/-- The mode that an axis wants: strong from V_MODE, quiet below 7/8 of it, else the one it wanted (R256). -/
def wantsStrong (p : Bytes) (v : Nat) (wanted : Bool) : Bool :=
  let vm := u16At p 24 * 256
  if aOption p 2 then false else if vm ≤ v then true else if v * 8 < vm * 7 then false else wanted

/-- The load angle at a boundary: atan2(E_d, E_q), both negated for negative motion (R262); (0, 0) has no angle, and the
value is free. -/
def loadAngle (a : Axis) (s : State) : Int :=
  let sg : Int := if a.vel < 0 then -1 else 1
  (atan2 (sg * a.eDq.1) (sg * a.eDq.2)).getD (freeVal .measured 0 s)

/-- sqrt(E_d^2 + E_q^2) is below KE × |v| / 2 (R262). The spec compares the sums of the step as they stand. -/
def emfLow (p : Bytes) (a : Axis) : Bool :=
  decide (262144 * (a.eDq.1.natAbs ^ 2 + a.eDq.2.natAbs ^ 2) < (u32At p 20 * a.vel.natAbs) ^ 2 * 1099511627776)

/-- A full-step boundary: a due mode change takes effect (R256), and a valid check is judged (R261, R262). -/
def fullStepTests (i : Nat) (p : Bytes) (s : State) : State :=
  let a := s.axis i
  let valid : Bool := a.stepOk && aOption p 1
  let ang := loadAngle a s
  let fails : Bool := valid && (decide ((byteAt p 28 : Int) * turn ≤ ang * 360) || emfLow p a)
  let settled := if a.modeDue then 0 else a.settled
  let s1 := advanceFree (s.setAxis i fun a => { a with
    strong := a.strong != a.modeDue, modeDue := false, stallValid := valid, eDq := (0, 0)
    angle := if valid then clamp (floorDiv (ang * 72000 + turn) (2 * turn)) (-18000) 18000 else a.angle
    failed := if fails then a.failed + 1 else 0, settled := settled, stepOk := decide (1024 ≤ settled) })
  let s1 := if a.modeDue then s1.pulse 119 (axTarget i) else s1
  if fails && decide (byteAt p 29 ≤ a.failed + 1) then declareStall i s1 else s1

/-- Quarters of a period for which peak chopping drives a phase toward its target: until the first of the four samples at
or beyond it (R256). -/
def chopQuarters (tgt : Int) : List Int → Nat
  | [] => 0
  | x :: xs => if (0 ≤ tgt ∧ tgt ≤ x) ∨ (tgt < 0 ∧ x ≤ tgt) then 0 else chopQuarters tgt xs + 1

/-- The duty of a phase in strong mode, 2^-16. -/
def chopDuty (tgt : Int) (samples : List Int) : Int :=
  (if tgt < 0 then -1 else 1) * (chopQuarters tgt samples * 16384 : Nat)

/-- What a phase drives at `t` ns of a PWM period of `period` ns (R253, R256): in quiet mode a pulse about the centre of
the period, in strong mode the drive from its start, then the brake state. -/
def phaseAt (strong : Bool) (period : Nat) (d : Int) (t : Nat) : Phase :=
  let on := d.natAbs * period / 65536
  let toward : Phase := if d < 0 then .neg else .pos
  if strong then (if t < on then toward else .brake)
  else if period ≤ 2 * t + on ∧ 2 * t < period + on then toward else .float

/-- The two phases of an SC axis at `t` ns of its PWM period: floated without a regulated current and without OWN
(R253, R267). -/
def scOutputs (i t : Nat) (s : State) : Phase × Phase :=
  let a := s.axis i
  match a.set with
  | some p =>
    if a.drive && s.axs.drives && s.outputsOwned then
      let period := 10000000 / max 1 (u16At p 10)
      (phaseAt a.strong period a.duty.1 t, phaseAt a.strong period a.duty.2 t)
    else (.float, .float)
  | none => (.float, .float)
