/-- POS_SET (R285, R287). -/
def posSetSpec (inUse : Nat → State → Bool) : CmdSpec where
  roles := [.service]
  lenOk := fun c _ => c.len == 8
  target := fun c _ => isCounter c.tgt
  pre := fun c s => failIf (inUse c.tgt s) stDeniedState 0
  post := fun c s =>
    let v := toSigned 48 (leAt c.pl 0 6)
    let cpr := s.cpr (ctrIdx c.tgt)
    firstFault [(cpr != 0 && (decide (v < 0) || decide ((cpr : Int) ≤ v)), 0), (c.u16 6 != 0, 6)]
  eff := fun c s =>
    let x := ctrIdx c.tgt
    let s1 := s.setCounter x fun k => { k with pos := toSigned 48 (leAt c.pl 0 6) }
    let s1 := if x < 8 then s1.setQe x fun q => { q with posBad := false }
      else s1.setSe (x - 8) fun e => { e with goodPos := toSigned 48 (leAt c.pl 0 6), readAt := s.io.time }
    forEach (List.range 16) (fun s k => if ctrIdx (byteAt (s.cmpUnit k).set 0) = x then
      s.setCmp k fun c => { c with live := false, armed := false } else s) s1

/-- FB_CLEAR (R277, R287). -/
def fbClearSpec : CmdSpec where
  roles := [.service]
  target := fun c _ => isCounter c.tgt
  pre := fun c s =>
    if c.tgt < 8 then failIf ((s.qe c.tgt).fault != 0 && (s.qe c.tgt).wire.contains true) stDeniedState 0
    else
      let e := s.se (c.tgt - 16)
      failIf (e.fallback && decide (e.goodRun < 1000)) stDeniedState 0
  eff := fun c s =>
    if c.tgt < 8 then s.setQe c.tgt fun q => { q with fault := 0, raised := [] }
    else
      let n := c.tgt - 16
      let was := (s.se n).fallback
      let s1 := s.setSe n fun e => { e with
        fault := 0, raised := [], fallback := false, extrap := false, failRun := 0
        goodPos := if was then e.ctr.pos else e.goodPos, readAt := if was then s.io.time else e.readAt
        valid := decide (0 < e.goodRun) || e.valid }
      if was then s1.pulse 154 (16 + n) else s1
  ans := fun c s =>
    let latched : Bool := if c.tgt < 8 then (s.qe c.tgt).fault != 0 else (s.se (c.tgt - 16)).fault != 0 || (s.se (c.tgt - 16)).fallback
    if latched then ansDone else ansAlready

end Sys2Proof.Machine
end

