/-- The lanes of a station go back to being held on IDLE, with nothing awaited on them (R458, R463). -/
def idleLanes (i : Nat) (s : State) : State :=
  let idle (l : Lane) : Lane := match l.state with
    | .up | .ident | .config => { l.put [(0x1E, 0)] with state := .locking }
    | _ => l
  s.setStn i fun x => { x with lanes := x.lanes.map idle, polls := [], judged := none }

/-- The sweep in progress at a sweep start, whose end no row has reported, is closed. -/
def closeOpen (i : Nat) (s : State) : State := match (s.stn i).sweep, (s.stn i).side? with
  | some y, some d =>
    let l := captureLuck s
    let sw := (s.wvr i).sweep + 2 ^ 27 - 1
    if d.capset.isSome then finishSweep i y.groups.length (sw % 2 ^ 27) l.1 l.2.1 l.2.2 (advanceFree s)
    else finishSweep i y.groups.length (sw % 2 ^ 27) [] [] false s
  | _, _ => s

/-- The sweep start in a controller that shadows nothing: a former ACTIVE ends what it had begun and holds its lanes on IDLE
(R460, R463). -/
def unfitSweep (i : Nat) (s : State) : State := idleLanes i ((closeOpen i s).setStn i fun x => { x with tag := workTag i 0 0 0 (s.wvr i).sweep })

/-- The sweep of the side in progress, which is aborted where the Weaver says so, after the decoder schedule (R111, R145,
R184). -/
def runSweep (i : Nat) (aborted : Bool) (s : State) : State :=
  let s := decoderSweep i (closeOpen i s)
  let sw := (s.wvr i).sweep
  match (s.stn i).side? with
  | none => s.setStn i fun x => { x with tag := workTag i 0 0 0 sw }
  | some d =>
    let r := sweepDiff sw d.n0
    let s := missedSweeps i r (d.bands + 1) s
    match (s.stn i).side? with
    | none => s.setStn i fun x => { x with tag := workTag i 0 0 0 sw }
    | some d =>
      if r = d.done then
        let s := s.setStn i fun x => { x with tag := workTag i d.sheet d.side d.done sw }
        if aborted then blankSweep i s else s.setStn i fun x => { x with sweep := some { n := d.done } }
      else s.setStn i fun x => { x with tag := workTag i 0 0 0 sw }

/-- A sweep start of station `i` as the pipeline takes it: an UNFIT controller shadows nothing (R460). -/
def pipelineSweep (i : Nat) (aborted : Bool) (s : State) : State :=
  if s.pair.role = .unfit then unfitSweep i s else runSweep i aborted s

/-! ## Firing (R150 to R164) -/

/-- The class payload that a side uses (R153). -/
def sideClass (x : Station) (d : Side) : Bytes := ((x.hist.getD d.hist {}).classes.getD (byteAt d.profile 5) [])
/-- The ECM bank that a side uses (R140). -/
def sideEcm (x : Station) (d : Side) : Bytes := (x.ecm.getD d.ecm {}).data

/-- A slot group is sent with the codes it has (R161, R164). -/
def sendGroup (i : Nat) (complete : Bool) (s : State) : State := match (s.stn i).sweep, (s.stn i).side? with
  | some y, some d =>
    let g := y.groups.length
    if y.sent = false ∨ groupCount d.wa ≤ g then s
    else
      let codes := if complete then y.codes
        else y.codes.map fun l => l.zipIdx.map fun e => if 8 * g ≤ e.2 ∧ e.2 < 8 * g + 8 then 0 else e.1
      let b := groupAll (sideClass (s.stn i) d) codes d.tail g
      let s := s.setStn i fun x => { x with
        sweep := some { y with codes := codes, groups := y.groups ++ [b] }
        groupLate := if complete then x.groupLate else satInc 16 x.groupLate }
      if complete then s else exposeCause i d.sheet d.side 0x11 s
  | _, _ => s

/-- The corrected lines of a sweep with the substitutions of R155, and what they leave: causes in order, underruns,
clamped and trim-saturated beam lines (R142, R143). The lines of a sweep whose own band is absent are corrected like any
others and fired blank with the band's cause. -/
def sweepLines (x : Station) (d : Side) (n : Nat) : List (List Nat) × List Nat × Nat × Nat × Nat :=
  let l := (List.range 64).map (beamLine (sideEcm x d) x.slots d n)
  let clamped := (l.filter (·.2.clamped)).length
  let trimmed := (l.filter (·.2.trimmed)).length
  match d.absent.find? fun a => a.1 == n with
  | some a => (List.replicate 64 [], [a.2], 64, clamped, trimmed)
  | none =>
    (l.map (·.1), (l.filter (·.2.absent)).map (fun _ => 0x10), (l.filter (·.2.absent)).length, clamped, trimmed)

##########

Work required:
Please count how many lines of the records include "List", giving the number and nothing else.

Answer to this task:
6